図1に示す例では、2つの撮像ヘッド31のX方向における間隔は変更可能である。なお、撮像部3では、撮像ヘッド31の数は、1であってもよく、3以上であってもよい。
【0030】
各撮像ヘッド31は、図示省略の撮像センサおよび光学系を備えるカメラである。各撮像ヘッド31は、例えば、2次元の画像を取得するエリアカメラである。撮像センサは、例えば、マトリクス状に配列された複数のCCD(Charge Coupled Device)等の素子を備える。各撮像ヘッド31では、図示省略の光源から基板9の上側の主面へと導かれた照明光の反射光が、光学系を介して撮像センサへと導かれる。撮像センサは、基板9の上側の主面からの反射光を受光し、略矩形状の撮像領域の画像を取得する。上記光源としては、LED(Light Emitting Diode)等の様々な光源が利用可能である。なお、各撮像ヘッド31は、ラインカメラ等、他の種類のカメラであってもよい。
【0031】
描画装置1では、撮像ヘッド移動機構32により、複数の撮像ヘッド31が第1搬送機構2aの上方の第1撮像位置と、第2搬送機構2bの上方の第2撮像位置との間で移動される。
図1では、複数の撮像ヘッド31は、第1撮像位置に位置している。複数の撮像ヘッド31は、第1撮像位置において第1ステージ21a上の基板9の上側の主面を撮像する。また、複数の撮像ヘッド31は、第2撮像位置において第2ステージ21b上の基板9の上側の主面を撮像する。
【0032】
パターン描画部4は、複数(
図1に示す例では、6つ)の描画ヘッド41と、描画ヘッド移動機構42とを備える。複数の描画ヘッド41は、X方向に配列されて、第2ガントリー部73の梁部に移動可能に取り付けられる。描画ヘッド移動機構42は、梁部に取り付けられ、複数の描画ヘッド41を梁部に沿ってX方向に一体的に移動する。描画ヘッド移動機構42の駆動源は、例えば、リニアサーボモータ、または、ボールネジにモータが取り付けられたものである。なお、パターン描画部4では、描画ヘッド41の数は、1であってもよく、複数であってもよい。
【0033】
各描画ヘッド41は、図示省略の光源、光学系および空間光変調素子を備える。空間光変調素子としては、DMD(Digital Micro Mirror Device)やGLV(Grating Light Valve:グレーチング・ライト・バルブ)(シリコン・ライト・マシーンズ(サニーベール、カリフォルニア)の登録商標)等の様々な素子が利用可能である。光源としては、LD(Laser Diode)等の様々な光源が利用可能である。複数の描画ヘッド41は、略同じ構造を有する。
【0034】
描画装置1では、描画ヘッド移動機構42により、複数の描画ヘッド41が第1搬送機構2aの上方の第1描画位置と、第2搬送機構2bの上方の第2描画位置との間で移動される。
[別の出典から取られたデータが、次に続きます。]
-- ==== Sys2Proof/Machine/Events.lean ====
section
/-! DEFINITION. The environment's events at a cycle boundary (R19, R135): timer tick (R295), key press
and release (R285, R290), quit (R137), the renderer's read (R268); in HALTED and STOPPED none changes
anything (R138). `State.boundary` takes the events scheduled for one boundary (log entry 1). -/

namespace Sys2Proof.Machine

/-- Events act in modes RUN and WAIT_KEY only (R136, R138). -/
def Mode.live : Mode → Bool
  | .run => true
  | .waitKey _ => true
  | .halted => false
  | .stopped => false

/-- A countdown timer at a tick: one less, and 0 stays 0 (R46, R295). -/
def countDown (b : Byte) : Byte := if b.toNat > 0 then b - 1 else b

/-- The tick in a live mode (R295). -/
def State.tick (s : State) : State := { s with dt := countDown s.dt, st := countDown s.st }

/-- Completion of the key wait by a released-to-pressed transition of key `k` (R285). -/
def State.completeWait (s : State) (x k : Nibble) : State :=
  let t : State := { (s.setKey k true).setReg x (k.setWidth 8) with mode := .run }
  match t.writePc t.nextPc with
  | .ok u => u
  | .error c => t.raise c

/-- `key_press(k)` (R285, R290): in WAIT_KEY a key not yet down completes the wait; a key already down
is no transition (decision D23). -/
def State.keyPress (s : State) (k : Nibble) : State :=
  match s.mode with
  | .run => s.setKey k true
  | .waitKey x => if s.key k then s else s.completeWait x k
  | .halted => s
  | .stopped => s

/-- The effect of one event (R135 to R138). -/
def State.event (s : State) : Event → State
  | .tick => if s.mode.live then s.tick else s
  | .keyPress k => s.keyPress k
  | .keyRelease k => if s.mode.live then s.setKey k false else s
  | .quit => if s.mode.live then { s with mode := .stopped } else s
  | .readFrame => s

/-- Events in the order they arrive (R135). -/
def State.events (s : State) (es : List Event) : State := es.foldl State.event s

/-- Take the events scheduled for this cycle boundary, in order; with none scheduled nothing happens
(R131, R135; log entry 1). -/
def State.boundary (s : State) : State :=
  State.events { s with schedule := s.schedule.tail } (s.schedule.headD [])

end Sys2Proof.Machine
end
図1では、複数の描画ヘッド41は、第2描画位置に位置している。複数の描画ヘッド41は、第1描画位置において第1ステージ21a上の基板9の上側の主面にパターンを描画する。また、複数の描画ヘッド41は、第2描画位置において第2ステージ21b上の基板9の上側の主面にパターンを描画する。
【0035】
第1描画位置および第2描画位置は、第1移動機構22aおよび第2移動機構22bのY方向における中央部と、Y方向において略同じ位置に位置する。また、上述の第1撮像位置および第2撮像位置も、第1移動機構22aおよび第2移動機構22bのY方向における中央部と、Y方向において略同じ位置に位置する。換言すれば、パターン描画部4の複数の描画ヘッド41、および、撮像部3の複数の撮像ヘッド31は、第1移動機構22aおよび第2移動機構22bのY方向における中央部と、Y方向において略同じ位置に位置する。
【0036】
第1描画位置においてパターンが描画される際には、パターン描画部4の複数の描画ヘッド41から、下方の第1ステージ21a上の基板9に向けて、変調(すなわち、空間変調)された光が照射される。そして、当該光の照射と並行して、基板9が第1移動機構22aによりY方向(すなわち、基板移動方向)に水平移動される。これにより、複数の描画ヘッド41からの光の照射領域が基板9上にてY方向に走査され、基板9に対するパターン(例えば、回路パターン)の描画が行われる。第1移動機構22aは、各描画ヘッド41からの光の照射領域を基板9上にてY方向に移動する走査機構である。
【0037】
図1に示す例では、基板9に対する描画は、いわゆるシングルパス(ワンパス)方式で行われる。具体的には、第1移動機構22aにより、第1ステージ21aが複数の描画ヘッド41に対してY方向に相対移動され、複数の描画ヘッド41からの光の照射領域が、基板9の上側の主面上にてY方向に1回のみ走査される。これにより、基板9に対する描画が完了する。なお、描画装置1では、第1ステージ21aのY方向への移動とX方向へのステップ移動とが繰り返されるマルチパス方式により、基板9に対する描画が行われてもよい。第2描画位置におけるパターンの描画は、第1ステージ21aおよび第1移動機構22aが第2ステージ21bおよび第2移動機構22bに変更される点を除き、上述の第1描画位置におけるパターンの描画と同様である。
【0038】
図2は、第1ステージ21aおよび第2ステージ21bの(-Y)側の端部を拡大して示す平面図である。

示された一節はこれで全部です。